**Records for this exercise**
++++

-- ==== Sys2Proof/Machine/Tuning.lean ====
section
/-! DEFINITION. The tuning family (40_tuning.md section 2): SETBASE, SETRANGE, GETNOTE, ROMRD. -/

namespace Sys2Proof.Machine

/-- SETBASE (R126): store the base note and recompute the note cache. -/
def execSetbase (note : Midi7) (s : State) : Result :=
  answerOk 0 (updateNotes (s.setBaseNote note))

/-- SETRANGE (R127): store the bend range and recompute the note cache; range 0 is a precondition violation. -/
def execSetrange (range : Midi7) (s : State) : Result :=
  if rangeLegal range then answerOk 0 (updateNotes (s.setPbRange range)) else raisePrecond s

/-- GETNOTE (R128): answer one note-cache entry. -/
def execGetnote (row col : Coord) (s : State) : Result :=
  answerOk (notePayload (readNote s row col)) s

/-- ROMRD (R129): answer one Tone ROM entry. -/
def execRomrd (row col : Coord) (s : State) : Result :=
  answerOk (tonePayload (readTone s row col)) s

end Sys2Proof.Machine
end

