-- ==== Sys2Proof/Machine/Assembler.lean ====
section
/-! DEFINITION. The assembler syntax of the spec (30_encoding.md R105) and its two pseudo-instructions (R106, R107), from text
to command words. -/

namespace Sys2Proof.Machine

/-! ### Commands from mnemonic and operands -/

/-- The command of a mnemonic and its operands in the order of R105; none for a mnemonic that does not take so many. -/
def instrOf (m : String) (operands : List Nat) : Option Instr :=
  match operands with
  | [] =>
    if m = "NOP" then some .nop
    else if m = "MCM" then some .mcm
    else if m = "MONO" then some .mono
    else if m = "POLY" then some .poly
    else if m = "CONNECT" then some .connect
    else if m = "DISCONNECT" then some .disconnect
    else if m = "TICK" then some .tick
    else if m = "RDSTAT" then some .rdstat
    else none
  | [a] =>
    if m = "SETBASE" then some (.setbase (BitVec.ofNat 7 a))
    else if m = "SETRANGE" then some (.setrange (BitVec.ofNat 7 a))
    else if m = "PBRZ" then some (.pbrz (BitVec.ofNat 7 a))
    else if m = "INITMPE" then some (.initmpe (BitVec.ofNat 7 a))
    else if m = "FILL" then some (.fill (BitVec.ofNat 4 a))
    else if m = "GETV" then some (.getv (BitVec.ofNat 4 a))
    else none
  | [a, b] =>
    if m = "GETNOTE" then some (.getnote (BitVec.ofNat 3 a) (BitVec.ofNat 3 b))
    else if m = "ROMRD" then some (.romrd (BitVec.ofNat 3 a) (BitVec.ofNat 3 b))
    else if m = "TAKE" then some (.take (BitVec.ofNat 3 a) (BitVec.ofNat 3 b))
    else if m = "RELV" then some (.relv (BitVec.ofNat 3 a) (BitVec.ofNat 3 b))
    else if m = "UNPRESS" then some (.unpress (BitVec.ofNat 3 a) (BitVec.ofNat 3 b))
    else if m = "STAGE" then some (.stage (BitVec.ofNat 4 a) (BitVec.ofNat 5 b))
    else if m = "PBRV" then some (.pbrv (BitVec.ofNat 4 a) (BitVec.ofNat 7 b))
    else none
  | [a, b, c] =>
    if m = "PRESS" then some (.press (BitVec.ofNat 3 a) (BitVec.ofNat 3 b) (BitVec.ofNat 7 c)) else none
  | _ => none

/-- `FILLV c0, ..., c(L-1)`: STAGE for each channel in turn, then FILL L (R106). -/
def fillvInstrs (channels : List Nat) : List Instr :=
  channels.zipIdx.map (fun ck => .stage (BitVec.ofNat 4 ck.2) (BitVec.ofNat 5 ck.1)) ++
    [.fill (BitVec.ofNat 4 channels.length)]

/-- The commands a line stands for on a block of `n` voices; none where the assembler refuses the line (R105). -/
def lineInstrs (n : Nat) (l : AsmLine) : Option (List Instr) :=
  if l.wf n then
    match l with
    | .cmd m vs => (instrOf m vs).map (fun i => [i])
    | .fillv cs => some (fillvInstrs cs)
    | .wait k => some (List.replicate k .tick)
  else none

/-- The words a line assembles to. -/
def assembleLine (n : Nat) (l : AsmLine) : Option (List CmdWord) :=
  (lineInstrs n l).map (fun is => is.map encode)

/-! ### Text -/

/-- A space or a tab. What R105 leaves open of the text is a DESIGN CHOICE, safe, assumption 18. -/
def isBlank (c : Char) : Bool := c == ' ' || c == '\t'

/-- The characters without the blanks before and after them. -/
def trimBlanks (cs : List Char) : List Char :=
  ((cs.dropWhile isBlank).reverse.dropWhile isBlank).reverse

/-- The value of a hexadecimal digit. -/
def digitValue (c : Char) : Option Nat :=
  if '0' ≤ c ∧ c ≤ '9' then some (c.toNat - '0'.toNat)
  else if 'a' ≤ c ∧ c ≤ 'f' then some (c.toNat - 'a'.toNat + 10)
  else if 'A' ≤ c ∧ c ≤ 'F' then some (c.toNat - 'A'.toNat + 10)
  else none

/-- Digits in base `base`, the most significant first, after the value `acc`. -/
def readDigits (base : Nat) : Nat → List Char → Option Nat
  | acc, [] => some acc
  | acc, c :: cs =>
    match digitValue c with
    | none => none
    | some d => if d < base then readDigits base (acc * base + d) cs else none

/-- A decimal or `0x` number (R105); none for anything else, the empty text among it. -/
def readNumber (cs : List Char) : Option Nat :=
  match cs with
  | [] => none
  | '0' :: 'x' :: [] => none
  | '0' :: 'x' :: ds => readDigits 16 0 ds
  | ds => readDigits 10 0 ds

/-- The pieces between the characters equal to `sep`; always at least one. -/
def splitAtChar (sep : Char) : List Char → List (List Char)
  | [] => [[]]
  | c :: cs =>
    if c = sep then [] :: splitAtChar sep cs
    else
      match splitAtChar sep cs with
      | [] => [[c]]
      | p :: ps => (c :: p) :: ps

/-- Comma-separated operands; no text, no operand (R105, R106). -/
def readOperands (cs : List Char) : Option (List Nat) :=
  if trimBlanks cs = [] then some []
  else (splitAtChar ',' cs).mapM (fun p => readNumber (trimBlanks p))

/-- One line of source: a comment runs from `;` to its end, a line with nothing else is empty (R105). None: not a line of the
syntax. -/
def readLine (cs : List Char) : Option (List AsmLine) :=
  let body := trimBlanks (cs.takeWhile (fun c => c ≠ ';'))
  if body = [] then some []
  else
    let m := String.ofList (body.takeWhile (fun c => !isBlank c))
    (readOperands (body.dropWhile (fun c => !isBlank c))).bind (fun vs =>
      if m = "FILLV" then some [.fillv vs]
      else if m = "WAIT" then
        match vs with
        | [k] => some [.wait k]
        | _ => none
      else some [.cmd m vs])

/-- The words of a source text, one command a line (R105); none where a line is refused. -/
def assembleText (n : Nat) (source : List Char) : Option (List CmdWord) :=
  ((splitAtChar '\n' source).mapM (fun line =>
    (readLine line).bind (fun ls => (ls.mapM (assembleLine n)).map List.flatten))).map List.flatten

end Sys2Proof.Machine
end

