-- ==== Sys2Proof/Machine/Ring.lean ====
section
/-! DEFINITION. The ring buffer the availability queue is stored in (10_state.md R34, 20_memory.md R60 `QSTORE`, R70): N+1
slots, a head and a tail. Its slot contents and its pointers are hidden, so the state keeps the sequence `Q` alone, as R34 says
a model may; this file gives the ring itself, for the statement that it behaves as that sequence. -/

namespace Sys2Proof.Machine

/-- The ring: slots 0 to N, head and tail each 0 to N (R34). -/
structure Ring where
  slots : List VoiceIdx
  head : Nat
  tail : Nat
  deriving DecidableEq, Repr

/-- The shape of the ring of a pool of `n` voices (R34). -/
abbrev ringWf (n : Nat) (r : Ring) : Prop := r.slots.length = n + 1 ∧ r.head ≤ n ∧ r.tail ≤ n

/-- The ring after reset: head = tail = 0 (R271). The slots' contents are never read before they are written (P17). -/
def ringReset (n : Nat) : Ring := ⟨List.replicate (n + 1) 0, 0, 0⟩

/-- `Enqueue`: write at the tail and advance it modulo N+1 (R34). -/
def ringEnqueue (r : Ring) (k : VoiceIdx) : Ring :=
  { r with slots := r.slots.set r.tail k, tail := (r.tail + 1) % r.slots.length }

/-- `Dequeue`: read at the head and advance it modulo N+1; none where head = tail (R34). -/
def ringDequeue (r : Ring) : Option (VoiceIdx × Ring) :=
  if r.head = r.tail then none
  else some (r.slots.getD r.head 0, { r with head := (r.head + 1) % r.slots.length })

/-- The number of indices the ring holds. -/
def ringLength (r : Ring) : Nat := (r.tail + r.slots.length - r.head) % r.slots.length

/-- The sequence the ring stands for, head first (R33, R34). -/
def ringSeq (r : Ring) : List VoiceIdx :=
  (List.range (ringLength r)).map (fun j => r.slots.getD ((r.head + j) % r.slots.length) 0)

/-- One use of the queue. -/
inductive QueueOp where
  | enqueue (k : VoiceIdx)
  | dequeue
  deriving DecidableEq, Repr

/-- One use of the sequence (R33): the index a dequeue returns, and the sequence after. -/
def seqOp (q : List VoiceIdx) : QueueOp → Option VoiceIdx × List VoiceIdx
  | .enqueue k => (none, q ++ [k])
  | .dequeue => (q.head?, q.tail)

/-- The same use of the ring (R34). -/
def ringOp (r : Ring) : QueueOp → Option VoiceIdx × Ring
  | .enqueue k => (none, ringEnqueue r k)
  | .dequeue =>
    match ringDequeue r with
    | none => (none, r)
    | some (k, r') => (some k, r')

/-- What a run of uses answers on the sequence. -/
def seqAnswers : List VoiceIdx → List QueueOp → List (Option VoiceIdx)
  | _, [] => []
  | q, op :: ops => (seqOp q op).1 :: seqAnswers (seqOp q op).2 ops

/-- What the same run answers on the ring. -/
def ringAnswers : Ring → List QueueOp → List (Option VoiceIdx)
  | _, [] => []
  | r, op :: ops => (ringOp r op).1 :: ringAnswers (ringOp r op).2 ops

/-- A run that never makes the sequence longer than `n` (R70). -/
def staysWithin (n : Nat) : List VoiceIdx → List QueueOp → Bool
  | q, [] => decide (q.length ≤ n)
  | q, op :: ops => decide (q.length ≤ n) && staysWithin n (seqOp q op).2 ops

end Sys2Proof.Machine
end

++++

In the entries above, restate word for word the lines between the one holding "match vs with" and the one holding "DEFINITION. The ring", inclusive, and nothing besides.

**Answer to the problem**
        match vs with
        | [k] => some [.wait k]
        | _ => none
      else some [.cmd m vs])

/-- The words of a source text, one command a line (R105); none where a line is refused. -/
def assembleText (n : Nat) (source : List Char) : Option (List CmdWord) :=
  ((splitAtChar '\n' source).mapM (fun line =>
    (readLine line).bind (fun ls => (ls.mapM (assembleLine n)).map List.flatten))).map List.flatten

end Sys2Proof.Machine
end

-- ==== Sys2Proof/Machine/Ring.lean ====
section
/-! DEFINITION. The ring buffer the availability queue is stored in (10_state.md R34, 20_memory.md R60 `QSTORE`, R70): N+1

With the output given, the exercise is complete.